Your prime consideration is going to be weight. When you consider your food, remember that you will also be carrying clothes, sleeping bag, water purification system, Thermo-Rest type mattress and who knows what else. Somewhere in with all your gear you also have to carry enough nourishment and energy for the time you are out in the woods. More than likely you will be cooking on one of the micro cooking stoves that are on the market. These consist of one burner and primarily fulfill the purpose of boiling water. Most of your food will be of the dehydrated variety so the stove is perfect for this.
There are many cereals on the market that are light in weight. Cheerios are healthy and light. Pre-packaged hot cereals, like oatmeal and Cream of Wheat work really well. If you are really interested in also reducing paper containers and keeping the price of your groceries down, buying the cereal in bulk, measuring out each days' portion and mixing in dried milk and sugar in proportion and repackaging in Zip-Loc bags works very well. You can also mix in dried fruits such as raisins, dried cranberries or blueberries or what ever fruit works for you. When you add the boiling water to the warm cereals, the fruit will re-hydrate. Of course, with the cold cereals such as the Cheerios, you will use cold water with the powdered milk.
For your breakfast drinks, you can find Tang or the store variety of orange breakfast drink almost every where. Measuring out portions again and putting them in a Zip-Loc bag gives you a method of carrying enough for several days. It helps to write the proportion of water to mix on a small piece of paper and placing it inside the bag. It is now possible to find decent drinkable coffee in bags just like tea. However, instant coffe works just as well, and again, reduces the paper waste that needs to be disposed of either by carrying out or by campfire. Cremora is an acceptable creamer for your coffee and in some areas can be found in single serving packets.

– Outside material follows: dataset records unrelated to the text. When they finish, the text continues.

-- ==== Sys2Proof/Machine/Ops.lean ====
section
/-! DEFINITION. The named operations over the state: register fields, memory words with their error marks, the banks as
their requesters see them, events, annals entries and alerts. Every meaning is written with these. -/

namespace Sys2Proof.Machine

/-- What a step answers. -/
abbrev Result := Host.Outcome State Fault Refusal

/-! ### Register fields -/

/-- The row of the register table that holds device address `a` (R532). -/
def rowAt (a : Nat) : Option RegRow :=
  regTable.find? (fun r =>
    if r.stride = 0 then a == r.addr
    else decide (r.addr ≤ a) && decide (a < r.addr + r.stride * r.count) && (a - r.addr) % r.stride == 0)

/-- The register at `a` as it would hold the image `v`: reserved bits hold nothing (R560). -/
def regImage (a v : Nat) : Nat :=
  match rowAt a with
  | some r => r.flds.foldl (fun w f => w + 2 ^ f.lo * bits v f.lo f.width) 0
  | none => 0

/-- The key of a field in `State.regs`. -/
def Fld.key (f : Fld) : Nat := f.addr * 64 + f.lo

/-- The value of a field; a field that nothing has written reads as its reset value. -/
def State.get (s : State) (f : Fld) : Nat := mapGet f.rst s.regs (Fld.key f)

/-- The state with `v` in the field `f`, reduced to the field's width. -/
def State.put (s : State) (f : Fld) (v : Nat) : State :=
  { s with regs := mapSet f.rst s.regs (Fld.key f) (v % 2 ^ f.width) }

/-- The field reads 1. -/
def State.on (s : State) (f : Fld) : Bool := s.get f == 1

/-- The field counts up by `n` and saturates. -/
def State.bumpBy (s : State) (f : Fld) (n : Nat) : State := s.put f (satNat f.width (s.get f + n))

/-- The field counts up by one and saturates. -/
def State.bump (s : State) (f : Fld) : State := s.bumpBy f 1

/-- Bit `i` of the field is set. -/
def State.setBit (s : State) (f : Fld) (i : Nat) : State := s.put f (setBitN (s.get f) i)

/-- Bit `i` of the field is cleared. -/
def State.clrBit (s : State) (f : Fld) (i : Nat) : State := s.put f (clrBitN (s.get f) i)

/-- Bit `i` of the field. -/
def State.bit (s : State) (f : Fld) (i : Nat) : Bool := bitOf (s.get f) i

/-- A peak field takes `v` if it is larger, and so does the peak since the last snapshot (R388). -/
def State.peak (s : State) (f : Fld) (v : Nat) : State :=
  let v := satNat f.width v
  let s := s.put f (max (s.get f) v)
  { s with peaks := mapSet 0 s.peaks (Fld.key f) (max (mapGet 0 s.peaks (Fld.key f)) v) }

/-- A free value: the model's counter moves on, and the value is `Config.freeWord` of the old count. -/
def State.free (s : State) : Word × State := (Config.freeWord s.fresh, { s with fresh := s.fresh + 1 })

/-! ### Memory words -/

/-- The byte at device address `a`. -/
def State.memByte (s : State) (a : Nat) : Byte := mapGet 0 s.mem a

/-- The memory with byte `v` at `a`, in canonical form. -/
def State.memPutByte (s : State) (a : Nat) (v : Byte) : State := { s with mem := mapSet 0 s.mem a v }

/-- The little-endian value of the `n` bytes of `m` from `a`. -/
def cellsRead (d : Byte) (m : List Host.Cell) (a : Nat) : Nat → Nat
  | 0 => 0
  | n + 1 => (mapGet d m a).toNat + 256 * cellsRead d m (a + 1) n

/-- `m` with the `n` little-endian bytes of `v` from `a`. -/
def cellsWrite (d : Byte) (m : List Host.Cell) (a v : Nat) : Nat → List Host.Cell
  | 0 => m
  | n + 1 => cellsWrite d (mapSet d m a (BitVec.ofNat 8 v)) (a + 1) (v / 256) n

/-- The 64-bit word at device address `a`, a multiple of 8. -/
def State.memWord (s : State) (a : Nat) : Word := BitVec.ofNat 64 (cellsRead 0 s.mem a 8)

/-- A whole-word write at `a`: it replaces an uncorrectable word and cancels a waiting write-back, which counts where the
write-back is the curator's (R49, R413, R475). -/
def State.memPut (s : State) (a : Nat) (v : Word) : State :=
  let s := if mapGet 0 s.wb (a / 8) = 2 then s.bump CUR_CNT_WB_CANCEL else s
  { s with mem := cellsWrite 0 s.mem a v.toNat 8, ecc := mapErase s.ecc (a / 8), wb := mapErase s.wb (a / 8) }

Lunches can be interesting. For lightweight bread substitute crackers such as Wasa Bread or other crackers. These also have the added advantage of not getting stale as fast as regular bread. There are many types of cheeses that do not need refrigeration, as well as small packs of genoa salami or pepperoni. Peanut butter can be put in squeeze tubes, as well as jams or jellies. Always carry chocolate! It puts a nice finish on a meal and feels very luxurious. If you don't mind carrying a little extra weight, there are numerous makers of canned meat products such as liver pate, chicken spread or ham spread, and even tuna salad.
When it comes to dinners, you have a real opportunity to get creative. Always think "out of the box" when you look in the grocery store. Many of the rice and noodle companies make dried rice and noodle dishes that at home you may use as a side dish, but out in the woods, with the addition of chopped jerkey or additional cheese or the added small can of chicken chunks with sun-dried tomatoes, can be your main course. Remember to add some nibble items while things are cooking and you will find that the meal is quite filling. Single serving soups, such as Cup of Soup, are warming and a good way to soothe the hungry beast until dinner is ready.
The primary thing to remember when camping is that it is not a forever type of thing. After a few days you will be returning to civilization and the opportunity to eat a "real" meal. You will not die of malnutrition if you don't get all your daily requirements for a couple of days. Camping in the back country makes it necessary to concentrate on calories for energy first and foremost.
However, with the above tips for cooking while outdoors, you will find yourself around the campfire, warm and full and thinking, "It don't get no better than this!" because, as we all know, everything tastes better outdoors!